This is the first time a real-world digital health intervention is used as a proof of concept to test all the domains of both the RE-AIM and BIT frameworks, demonstrating a full example of the process followed to collect information and assess the different domains from study inception to follow-up, and to compare both frameworks.
Using the RE-AIM framework, WMM  showed excellent Reach, as indicated by the high enrollment and participation rate. Effectiveness was limited, with only a global impression of change showing significantly greater improvements in the treatment group, although higher treatment engagement was associated with reduced pain and disability. Adoption was also excellent, as evidenced by the clinic participation. Implementation at the user level was moderate, with 93% of participants downloading the app and 40% being adherent (completing at least four modules). At the organization level, providers had positive attitudes toward WMM. Regarding budgets, a small increase in funds was needed to make WMM publicly available. Finally, maintenance at the user level was evidenced by new patients downloading the app during the maintenance period. At the organization level, maintenance was also excellent, with most of the clinics continuing to make new referrals.
Using the BIT framework, the acceptability of the WMM was evidenced by most of the users considering the treatment acceptable and the providers showing positive attitudes toward the app. Adoption, according to the BIT, was shown by most participants downloading the WMM and indicating its use. Appropriateness at the user level showed that the WMM had a good fit in this context. The feasibility of implementing the intervention was high, with most participants being able to download the app and not reporting any issues. At the organization level, the referrals exceeded the original goal; the providers mentioned that referrals were easy to make and that the WMM could be easily integrated in their practice. In addition, all clinics agreed to continue using the app with their patients, and most of them did so. Fidelity was moderate, given that less than half of the participants finished the treatment and only monitored symptoms on some of the days. Implementation costs regarding app development were as planned, but taking the extra step of making the WMM publicly available represented a small increase in costs. Penetration was also excellent, with new patients coming from most clinics during the implementation period. Finally, sustainability seems promising because most of the clinics agreed to keep using the app and did so with new patients.
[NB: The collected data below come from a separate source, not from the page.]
/-- The decode of a DDR line under the four values of its summary (R323): a value counts when no codeword places an error on the implied symbol,
and the value with the fewest corrected symbols is taken. Another value than the line's puts an error there in every codeword that has none
of its own. -/
def decodeDdr (x8 paired : Bool) (f1 f2 sub summary : Nat) (e : ReadErr) : Decoded :=
  let n := if paired then 4 else 8
  let syms := (e.syms.filter fun p => decide (p.1 < n ∧ p.2 < if paired then 20 else 10)).eraseDups
  let inCw := fun (c : Nat) => (syms.filter fun p => p.1 == c).map (·.2)
  let hit := (List.range n).filter fun c => !(inCw c).isEmpty
  let good := (List.range n).all fun c => codewordOk x8 paired f1 f2 sub (inCw c)
  let devs := (syms.map fun p => symDevice x8 paired sub p.2).eraseDups
  let rest := devs.filter fun d => !(paired && d == f1)
  let own := if good then [(summary, syms.length, if rest.length ≤ 1 then (rest ++ devs).headD 31 else 31)] else []
  let cs := own ++ e.mis.filter fun c => decide (c.1 < 4) && (if c.1 = summary then !good else decide (hit.length = n))
  let few := cs.foldl (fun a c => min a c.2.1) (cs.headD (0, 0, 0)).2.1
  if syms.isEmpty then .clean
  else match cs.filter fun c => c.2.1 == few with
    | [(v, _, d)] =>
      if d = 31 then .lost
      else if v = summary ∧ good then .fixed d hit (decide (hit.length = n))
      else .wrong d (if v = summary then hit else List.range n) (v != summary || decide (hit.length = n)) v
    | _ => .dark

/-- The decode of a Pool line (R326): SEC-DED over each of two codewords, after the stack's own correction. -/
def decodePool (summary : Nat) (e : ReadErr) : Decoded :=
  let syms := e.syms.eraseDups
  let n := fun (c : Nat) => (syms.filter fun p => p.1 == c).length
  if syms.isEmpty then .clean
  else if syms.contains (2, 1) then .lost
  else if n 0 ≤ 1 ∧ n 1 ≤ 1 then .fixed 31 ((List.range 2).filter fun c => n c == 1) false
  else match e.mis with
    | c :: _ => if (List.range 2).all fun c => decide (n c ≠ 2) then .wrong 31 [0, 1] false (c.1 % 4) else .lost
    | [] => .lost

/-- The rank of a line is in the paired layout where the line stands: the whole rank is, or its conversion has passed the line's pair (R325). -/
def Hw.pairedAt (h : Hw) (p : MPlace) : Bool :=
  let w := h.reg (mcReg p.mc (0x200 + 8 * p.rank))
  Word.bit w 62 || (Word.fld w 61 57 != 31 && decide (Config.pairOf p.mc p.idx < Word.fld w 31 0))

/-- The decode of a line as it stands (R322, R325, R326). -/
def Hw.decode (h : Hw) (p : MPlace) (e : ReadErr) : Decoded :=
  let summary := match p.line with | some l => sget 0 l h.dirMem | none => 0
  if p.mc < 12 then
    let w := h.reg (mcReg p.mc (0x200 + 8 * p.rank))
    let x8 := match sfind (p.rank / 4) (h.mc p.mc).dimms with | some d => d.width == 8 | none => false
    decodeDdr x8 (h.pairedAt p) (Word.fld w 61 57) (Word.fld w 56 52) (locSub p.loc) summary e
  else decodePool summary e

/-! ### Corrections and failed devices (R324, R333) -/

def day : Nat := 24 * 3600 * 25000000

def distinct (l : List Nat) : Nat := l.eraseDups.length

/-- A device is marked failed: the first puts its rank on the way to the paired layout (R324). -/
def Hw.failDevice (h : Hw) (p : MPlace) (dev : Nat) : Hw :=
  let a := mcReg p.mc (0x200 + 8 * p.rank)
  let w := h.reg a
  let hit := fun (h : Hw) => (h.memRecord p.mc 6 p.pa (p.loc + dev * 2 ^ 21)).event (mcReg p.mc 0x10) 1
  if Word.fld w 61 57 = dev ∨ Word.fld w 56 52 = dev then h
  else if Word.fld w 61 57 = 31 then (hit ((h.setRegF a 61 57 dev).setRegF a 31 0 0)).setUsable p.mc
  else if Word.fld w 56 52 = 31 then hit (h.setRegF a 56 52 dev)
  else h

/-- A correction at a line by a device: counted, recorded, and held against the tests of R324, the second of which has no time limit, and of R333. -/
def Hw.correctAt (h : Hw) (p : MPlace) (dev : Nat) (cws : List Nat) (whole : Bool) : Hw :=
  let loc := p.loc
  let mc := p.mc
  let rank := p.rank
  let recent := fun (c : Corr) => decide (h.time.toNat < c.time + day)
  let h1 := ((h.lifeUp (mcReg mc (0x380 + 8 * rank)) 31 0 1).memRecord mc 1 p.pa
    (loc + (if mc < 12 then dev % 32 * 2 ^ 21 + cws.foldl (fun n c => n + 2 ^ c) 0 * 2 ^ 13 else 0))).updMc mc fun x =>
      { x with corrs := (x.corrs.filter fun c => c.whole || recent c) ++ [⟨loc, dev, whole, h.time.toNat⟩] }
  let own := (h1.mc mc).corrs.filter fun c => c.device == dev && locRank mc c.loc == rank
  let late := own.filter recent
  if mc < 12 ∧ (16 ≤ distinct (late.map fun c => locRow c.loc) ∨ 2 ≤ distinct (late.map fun c => locBank c.loc)
      ∨ 2 ≤ distinct ((own.filter (·.whole)).map fun c => locRow c.loc)) then h1.failDevice p dev
  else if 4 ≤ ((h1.mc mc).corrs.filter fun c => recent c && locRow c.loc == locRow loc).length then h1.repairRow mc (locRow loc)
  else h1

/-- An uncorrectable error at a line: recorded with a TYPE, held against the refresh class, and its row is to be repaired (R329, R333). -/
def Hw.uncorrectable (h : Hw) (p : MPlace) (type : Nat) : Hw :=
  ((h.memRecord p.mc type p.pa (p.loc + noDevice p.mc)).updMc p.mc fun x =>
    { x with uncTimes := x.uncTimes ++ [(p.rank, h.time.toNat)] }).repairRow p.mc (locRow p.loc)

/-- A line is written back poisoned (R327), unless a cache holds a newer value of it. -/
def Hw.spoil (h : Hw) (p : MPlace) : Hw :=
  match p.line with
  | some l => if (sfind l h.newest).isSome then h else h.setPoison l true
  | none => h.updMc p.mc fun x => { x with badHidden := if x.badHidden.contains p.idx then x.badHidden else x.badHidden ++ [p.idx] }

/-- A line that reads as another one: what it then holds is not stated (R322). -/
def spoilValue (p : MPlace) (summary : Nat) (q : List Host.Cell × Hw) : List Host.Cell × Hw :=
  match p.line with
  | none => q
  | some l =>
    let h := { q.2 with dirMem := if summary = 0 then sdel l q.2.dirMem else sset l summary q.2.dirMem }
    if (sfind l h.newest).isSome then (q.1, h)
    else (memPut (lineLocal l) (vbytes (Config.freeVec h.fresh) 0 64) q.1, h.tick)

/-- A controller reads a line of its medium, by demand, by scrub or for a conversion (R322 to R324, R327, R339): 0 good, 5 uncorrectable and now
poisoned, 6 so with an unreadable summary. `keep` tells that a good copy elsewhere replaces it (R340). -/
def readAt (p : MPlace) (e : ReadErr) (keep : Bool) (q : List Host.Cell × Hw) : List Host.Cell × Hw × Nat :=
  let h := q.2
  let bad := fun (type n : Nat) =>
    if keep then (q.1, h.uncorrectable p 3, 0) else (q.1, (h.uncorrectable p type).spoil p, n)
  match h.decode p e with
  | .clean => (q.1, h, 0)
  | .fixed d c w => (q.1, h.correctAt p d c w, 0)
  | .wrong d c w v => let r := spoilValue p v (q.1, h.correctAt p d c w); (r.1, r.2, 0)
  | .lost => bad 4 5
  | .dark => bad 5 6

/-- The secondary copy of a line can be read (R340). -/
def Hw.secondGood (h : Hw) (q : MPlace) (e : ReadErr) : Bool :=
  !(h.mc q.mc).failed && !h.placeBad q && (match h.decode q e with | .lost | .dark => false | _ => true)

/-- A line is read: from the primary, and where that is uncorrectable, or its channel has failed, from the secondary (R328, R340). Besides the
outcomes of `readAt`, 7 says that a failed channel returns poison. -/
def readLine (p : MPlace) (e second : ReadErr) (q : List Host.Cell × Hw) : List Host.Cell × Hw × Nat :=
  let h := q.2
  let two := if p.mc < 12 then p.line.bind h.secondary else none
  if (h.mc p.mc).failed then
    match two with
    | none => (q.1, h, 7)
    | some s =>
      if (h.mc s.mc).failed || h.placeBad s then (q.1, h, 7)
      else
        let r := readAt s second false (q.1, h.activate s)
        (r.1, if r.2.2 = 0 then r.2.1 else r.2.1.spoil p, r.2.2)
  else if h.placeBad p then (q.1, h, 0)
  else match h.decode p e, two with
    | .lost, some s | .dark, some s =>
      let r := if (h.mc s.mc).failed || h.placeBad s then (q.1, h, 0) else readAt s second false (q.1, h.activate s)
      readAt p e (h.secondGood s second) (r.1, r.2.1)
    | _, _ => readAt p e false q

/-- A write of a line is lost with its channels (R328, R340). -/
def Hw.lostWrite (h : Hw) (mc line : Nat) : Bool :=
  (h.mc mc).failed && (match (if mc < 12 then h.secondary line else none) with | some s => (h.mc s.mc).failed | none => true)

/-- A write also goes to the secondary copy (R340). -/
def Hw.writeSecond (h : Hw) (mc line : Nat) (bad : Bool) : Hw :=
  match if mc < 12 then h.secondary line else none with
  | none => h
  | some s =>
    (h.activate s).updMc s.mc fun x => { x with badHidden := if bad then x.badHidden ++ [s.idx] else x.badHidden.filter (· != s.idx) }

/-- The lines that a failed stack in cache mode alone held are lost (R328; DESIGN CHOICE, log 141). -/
def Hw.poolLost (h : Hw) (mc : Nat) : Hw :=
  ((h.mc mc).pool.filter fun p => p.2.2).foldl (fun (g : Hw) p =>
    let l := h.poolLine (mc - 12) p.1 p.2.1
    if (sfind l g.newest).isSome then g else g.setPoison l true) h

/-- A channel fails with reason 6, a Pool stack with reason 4 (R328, R343, R442). -/
def Hw.failChannel (h : Hw) (mc : Nat) : Hw :=
  let a := surveyReg mc
  let h0 := if mc < 12 then h else h.poolLost mc
  let h1 := ((h0.updMc mc fun x => { x with failed := true, retries := 0 }).setRegF a 47 32 0).setRegF a 3 0 (if mc < 12 then 6 else 4)
  (((h1.event (mcReg mc 0x10) 2).event (mcReg mc 0x10) 0).memRecord mc 0x0D onesW (noDevice mc)).survGen.surveyChanged

end Sys2Proof.Machine
end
Comparing the 2 frameworks, we can observe some overlap between them, but important differences exist. Specifically, RE-AIM has a strong emphasis on Reach and Effectiveness and assesses other aspects in a more limited way. In fact, an equation to calculate Individual Impact has been proposed . It can be computed as the sum across target behaviors of the Reach domain×average of individual change at long-term follow-up (Effectiveness). Moreover, the organization level impact can be computed as Adoption×Implementation. Maintenance, however, remains as an isolated domain that is explained more superficially in the RE-AIM framework. In contrast, within the BIT framework, the concept of maintenance is assessed by 2 domains: penetration (integration of the practice in the context) and sustainability (the extent to which that integration is maintained). The BIT framework is more detailed in the sense that it encompasses a larger number of domains that are pertinent to the technology field and allows for testing technology-focused aspects such as usability and feasibility (providing more room to integrate qualitative user feedback), and it also considers organizational metrics and costs (which may be important for intervention and budget planning). However, the BIT fails to incorporate the effectiveness dimension, which researchers need to evaluate separately, and there are no proposals on how to integrate the various domains. In general, both frameworks provide a comprehensive assessment of the implementation of the WMM study, which was estimated to be generally successful.
Although there were several different implementation components assessed by each framework, the choice to use one over the other might depend on different contexts (either because the information required is more accessible or because the information retrieved would be more relevant for specific implementation goals). It is also important to note that most often, every dimension will not be evaluated in one project, and choices will need to be made to prioritize the dimension most central to the research question. In addition to RE-AIM and BIT, there are many other frameworks and theories for the dissemination and implementation of evidence-based interventions (the RE-AIM workgroup cites 167 different theories). The advantage of using the same implementation framework is for comparison between eHealth and mobile health interventions and to develop a common language and criteria for implementation outcomes. Our experience suggests that the RE-AIM framework might be more appropriate and easier to use for research-based interventions at either planning or evaluation stages of a project and has the advantage of being well studied over several decades with many published evaluations. The BIT framework, however, is flexible to use to study the implementation of interventions with or without an effectiveness evaluation and would also be appropriate during the planning stage of a project. The primary advantage of BIT is that it evaluates the technical and cost aspects of implementation more comprehensively and has a more nuanced focus on sustainability. However, the goals of the implementation study should be the key factors to help guide the choice of the most appropriate framework.
Both frameworks provided a structure for assessing the different domains of implementation of a digital intervention by providing guidance on what to measure (numbers to track), how to measure (suggesting some standardized metrics and cutoff thresholds, using web-based tools), and when to measure (baseline and follow-up). This would be appropriate at the planning stage to consider how to budget accordingly and at the evaluation stage to identify strengths and areas of improvement after the intervention has been implemented. The main barriers emerging for both frameworks are the potential limitations in time and budget and the unavailability of certain information depending on the context of the intervention, low participation rates in surveys, and the need of having trained personnel to interpret the retrieved data.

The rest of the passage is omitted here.